I came across this forum thread, which mentions setting write-output-file=1 in the model config. I have enabled this parameter, but I am unsure where the output data is being saved.

Can anyone guide me on where DeepStream stores the output when write-output-file=1 is set? Additionally, any insights into why my DeepStream inference results are significantly different from direct inference would be greatly appreciated.

Thanks in advance!

model config

[property]
gpu-id=0
model-engine-file=GenderMFK0903.trt
#onnx-file=GenderMFK0903.onnx
labelfile-path=people_attribute/labels.txt
batch-size=16
network-type=1  # classifier
process-mode=2    # Secondary GIE
model-color-format=0
gie-unique-id=2
output-blob-names=gender_output
num-detected-classes=3
operate-on-class-ids=0;1;2;4
infer-dims=3;288;288
net-scale-factor= 0.01735207357279195
offsets=123.675; 116.28; 103.53
is-classifier=1
#input-object-min-width=10
#input-object-min-height=10
#output-tensor-meta=1
maintain-aspect-ratio=0
write-output-file=1

#[class-attrs-all]
#threshold=0.5

Onnx proprocessing

NET_SCALE_FACTOR = 0.01735207357279195
MEAN_VALUES = np.array([123.675, 116.28, 103.53], dtype=np.float32)  # (R, G, B)

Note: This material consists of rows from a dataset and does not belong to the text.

/-- R131, R57: what a BEACON from another station makes of `s`, step after step. -/
theorem beacon_taken {s : State} {src dst : Byte} {payload : List Byte} {ms : Nat} {b : BeaconFrame}
    (h : s.HearsPeer src dst) (hb : BeaconFrame.read payload = some b) :
    let pairs := firstPairs b.claims
    let listed := listedView src.toNat pairs s
    let view := reweigh src.toNat b.weight listed
    ∃ w a r u, exec (.beaconReceived src dst payload ms) s = .next (relight s (adoptTime b u)) ∧ u.view = view ∧
      (unstoredOf src.toNat pairs s = [] → u.overflow = s.overflow ∧
        u.events.cell Event.peerViewFull.number = s.events.cell Event.peerViewFull.number) ∧
      (∀ before p, unstoredOf src.toNat pairs s = before ++ [p] → u.overflow = some 300 ∧
        (s.events.cells.length = 26 → Occurs .peerViewFull (groupDetail p.1) s u)) ∧
      Delivered (s.atMs ms) w ∧ w.view = view ∧ w.overflow = u.overflow ∧
      LoadStepsFor ((s.view.filter (leavesView src.toNat pairs)).map fun _ => view) w a ∧
      JudgedFor (beaconReports src.toNat pairs s) a r ∧ (view = listed → Keeps [] r u) ∧ (view ≠ listed → LoadSteps r u) ∧
      u.sup.silence = some (s.figures.silence * 60) ∧ Passes reportParts reportEvents (fun _ => True) (s.atMs ms) u := by
  intro pairs listed view
  have passes := heard_passes (s.atMs ms)
  have sup := heard_sup (s := s.atMs ms) h.mode
  have delivered := heard_delivered (s := s.atMs ms) h.mode
  have used := (heard_thinned (s.atMs ms)).usedGroups
  have exec_eq := exec_beaconReceived (ms := ms) h hb
  generalize heard (s.atMs ms) = v at *
  have sameView : v.view = s.view := passes.keeps .view (by decide)
  obtain ⟨sameListed, sameUnstored, sameReports⟩ := listedView_congr (x := src.toNat) (pairs := pairs) sameView used
  obtain ⟨a, r, removed, judged, unchanged, reweighed, judgePasses⟩ := takeBeacon_reconciled src.toNat b v
  rw [sameListed, sameView] at removed
  rw [sameReports] at judged
  rw [sameListed] at unchanged reweighed
  let w := withList src.toNat pairs v b.weight
  let u := takeBeacon src.toNat b v
  have viewed : Viewed v w := (Viewed.setView v _).trans (viewFulls_viewed _ _)
  have wview : w.view = view := (withList_view _ _ _ _).trans (congrArg _ sameListed)
  have uview : u.view = w.view := judgePasses.keeps .view (by decide)
  have uoverflow : u.overflow = w.overflow := judgePasses.keeps .overflow (by decide)
  have ucell : u.events.cell Event.peerViewFull.number = w.events.cell Event.peerViewFull.number :=
    judgePasses.events.2 .peerViewFull (by decide) (by decide)
  have vcell : v.events.cell Event.peerViewFull.number = s.events.cell Event.peerViewFull.number :=
    passes.events.2 .peerViewFull (by decide) (by decide)
  have heardPart := passes.mono (qs := reportParts) (fs := reportEvents) (more := fun _ => True) (by decide) (by decide)
    fun _ _ => trivial
  have viewPart := heardPart.trans (viewed.passes.mono (by decide) (by decide) fun _ _ => trivial)
  have whole := viewPart.trans (judgePasses.mono (by decide) (by decide) fun _ h => h)
  have usup : u.sup = v.sup := (judgePasses.keeps .sup (by decide)).trans (viewed.passes.keeps .sup (by decide))
  refine ⟨w, a, r, u, exec_eq, uview.trans wview, fun none => ?_, fun before p full => ?_,
    delivered.viewed viewed viewPart.service, wview, uoverflow.symm, removed, judged, unchanged, reweighed,
    (congrArg Supervisor.silence usup).trans sup.1, whole⟩
  · rw [← sameUnstored] at none
    have same : w = v.setView (reweigh src.toNat b.weight (listedView src.toNat pairs v)) := by
      show viewFulls (unstoredOf src.toNat pairs v) _ = _
      rw [none]
      rfl
    rw [uoverflow, ucell, same]
    exact ⟨passes.keeps .overflow (by decide), vcell⟩
  · rw [← sameUnstored] at full
    obtain ⟨overflow, occurs⟩ := viewFulls_last full (v.setView (reweigh src.toNat b.weight (listedView src.toNat pairs v)))
    refine ⟨uoverflow.trans overflow, fun hl => Occurs.of_cell ?_ ucell⟩
    have occurs := occurs (passes.length.trans hl)
    unfold Occurs at occurs ⊢
    rw [show (v.setView (reweigh src.toNat b.weight (listedView src.toNat pairs v))).events = v.events from rfl, vcell] at occurs
    exact occurs
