/-! ### The roots of the generator -/

/-- The value of `p * (x + a)`. -/
theorem polyEval_timesRoot (x a : Byte) (p : List Byte) :
    polyEval cfg x (timesRoot cfg p a) = gfmul cfg (polyEval cfg x p) (gfadd x a) := by
  have hlen : (p ++ [0]).length = (0 :: p.map (gfmul cfg a)).length := by simp
  have hzip := horner_zipWith x hlen 0 0
  rw [gfadd_zero, ← polyEval_eq_horner, ← polyEval_eq_horner, ← polyEval_eq_horner] at hzip
  rw [timesRoot, hzip, polyEval_append, horner_cons, polyEval_cons, ← polyEval_eq_horner, polyEval_map_gfmul,
    gfmul_gfadd, gfmul_comm cfg_wf a]
  exact congrArg (gfadd · _) (gfadd_zero _)

theorem rootProduct_succ (n : Nat) : rootProduct cfg (n + 1) = timesRoot cfg (rootProduct cfg n) (alog cfg n) := by
  simp only [rootProduct, List.range_succ, List.map_append, List.foldl_append, List.map_cons, List.map_nil,
    List.foldl_cons, List.foldl_nil]

theorem polyEval_rootProduct {n j : Nat} (h : j < n) : polyEval cfg (alog cfg j) (rootProduct cfg n) = 0 := by
  induction n with
  | zero => omega
  | succ n ih =>
    rw [rootProduct_succ, polyEval_timesRoot]
    obtain hlt | rfl : j < n ∨ j = n := by omega
    · rw [ih hlt, zero_gfmul cfg_wf]
    · rw [gfadd_self, gfmul_zero cfg_wf]

/-- The printed generator begins with the coefficient 1, which the reduction leaves out, and is 0 at its roots. -/
theorem horner_generator {e j : Nat} {g : List Nat} (hg : genPoly cfg e = some g) (hj : j < e) :
    horner (alog cfg j) 1 ((g.drop 1).map (alog cfg)) = 0 := by
  have hf := genFacts cfg_wf hg
  have hroots := cfg_gen_rootProduct _ (genPoly_mem hg)
  cases g with
  | nil => cases hf.length_eq
  | cons g0 g =>
    obtain rfl : g0 = 0 := hf.monic
    have hzero := polyEval_rootProduct hj
    rwa [← hroots, List.map_cons, polyEval_cons, alog_zero cfg_wf] at hzero

/-! ### The remainder -/

/-- A term of the reduction: the logarithms are added (40_gf256.md R96). -/
theorem alog_expadd {l gi : Nat} (hl : l < 255) (hgi : gi < 255) :
    alog cfg (expadd gi l) = gfmul cfg (alog cfg l) (alog cfg gi) := by
  rw [gfmul_alog cfg_wf hl hgi, expadd_eq hgi hl, Nat.add_comm]

/-- The reduction adds the lead times the generator, but for its first term (R123). -/
theorem rsReduce_eq_zipWith {e : Nat} {g : List Nat} (hg : genPoly cfg e = some g) (lead : Byte) {R : List Byte}
    (hR : R.length = e) :
    rsReduce cfg g lead R = List.zipWith gfadd R (((g.drop 1).map (alog cfg)).map (gfmul cfg lead)) := by
  have hf := genFacts cfg_wf hg
  rw [List.map_map]
  obtain rfl | ⟨l, hl, rfl⟩ := byte_cases cfg_wf lead
  · have hconst : gfmul cfg 0 ∘ alog cfg = fun _ => 0 := funext fun _ => zero_gfmul cfg_wf _
    have hzeros : (g.drop 1).map (gfmul cfg 0 ∘ alog cfg) = List.replicate R.length 0 := by
      rw [hconst, List.map_const', List.length_drop, hf.length_eq, hR, Nat.add_sub_cancel]
    rw [rsReduce_zero cfg_wf, hzeros, zipWith_gfadd_zeros]
  · have hterms : (g.drop 1).map (fun gi => alog cfg (expadd gi l)) =
        (g.drop 1).map (gfmul cfg (alog cfg l) ∘ alog cfg) :=
      List.map_congr_left fun gi hgi => alog_expadd hl (hf.entries gi (List.mem_of_mem_drop hgi))
    rw [rsReduce, logOf_alog cfg_wf hl, ← hterms, List.zipWith_map_right]
    rfl

/-- At a root of the generator the reduced register has the value it has with the lead before it. -/
theorem polyEval_rsReduce {e j : Nat} {g : List Nat} (hg : genPoly cfg e = some g) (hj : j < e) (lead : Byte)
    {R : List Byte} (hR : R.length = e) :
    polyEval cfg (alog cfg j) (rsReduce cfg g lead R) = horner (alog cfg j) lead R := by
  have hlen : R.length = (((g.drop 1).map (alog cfg)).map (gfmul cfg lead)).length := by
    simp [hR, (genFacts cfg_wf hg).length_eq]
  have hsum := horner_zipWith (alog cfg j) hlen lead (gfmul cfg lead 1)
  rwa [horner_map_gfmul, horner_generator hg hj, gfmul_zero cfg_wf, gfadd_zero, gfmul_one cfg_wf, gfadd_self,
    ← rsReduce_eq_zipWith hg lead hR] at hsum

/-- At a root of the generator an iteration is one step of Horner's rule on the dividend. -/
theorem polyEval_rsStep {e j : Nat} {g : List Nat} (hg : genPoly cfg e = some g) (hj : j < e) (data : Nat → Byte)
    (d k : Nat) {R : List Byte} (hR : R.length = e) :
    polyEval cfg (alog cfg j) (rsStep cfg g data d e R k) =
      polyEval cfg (alog cfg j) (R ++ [dividend data d (k + e)]) := by
  cases R with
  | nil => subst hR; cases hj
  | cons lead R =>
    rw [rsStep_eq, List.headD_cons, polyEval_rsReduce hg hj lead (by simpa [rsShift] using hR), List.cons_append,
      polyEval_cons]
    rfl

def preprocess_image(image):
    """Preprocess the cropped image for ONNX model inference."""
    # Convert BGR to RGB
    image_rgb = cv2.cvtColor(image, cv2.COLOR_BGR2RGB)
    
    # Resize to 224x224
    image_resized = cv2.resize(image_rgb, (288, 288)).astype(np.float32)

    # Apply mean subtraction
    image_normalized = (image_resized - MEAN_VALUES) * NET_SCALE_FACTOR

    # Transpose HWC to CHW (Height, Width, Channels → Channels, Height, Width)
    image_transposed = np.transpose(image_normalized, (2, 0, 1))

    # Add batch dimension
    image_input = np.expand_dims(image_transposed, axis=0)

    return image_input

source code :
onnx_inference.txt (4.7 KB)

preprocessing while inferencing using .trt file

 cv::Mat cropped = image(cv::Rect(x1, y1, x2 - x1, y2 - y1));
                cv::resize(cropped, cropped, cv::Size(288, 288));

                cropped.convertTo(cropped, CV_32F);
                cv::cvtColor(cropped, cropped, cv::COLOR_BGR2RGB);

                // Preprocess
                std::vector<float> input_tensor;
                std::vector<float> mean_values = {123.675, 116.28, 103.53};
                float scale = 0.01735207357;
                for (int c = 0; c < 3; ++c) {
                    for (int i = 0; i < cropped.rows; ++i) {
                        for (int j = 0; j < cropped.cols; ++j) {
                            float pixel = cropped.at<cv::Vec3f>(i,j)[c];
                            input_tensor.push_back((pixel - mean_values[c]) * scale);
                        }
                    }
                }

source code:
trt_inference.txt (5.1 KB)

please let me know if i have to add any more information

You can refer to our Gst-nvinfer Gst Properties, it’s raw-output-file-write.

Could you try to upgrade your DeepStream to our latest version 7.1 and refer to our FAQ to debug for DeepStream Accuracy Issue?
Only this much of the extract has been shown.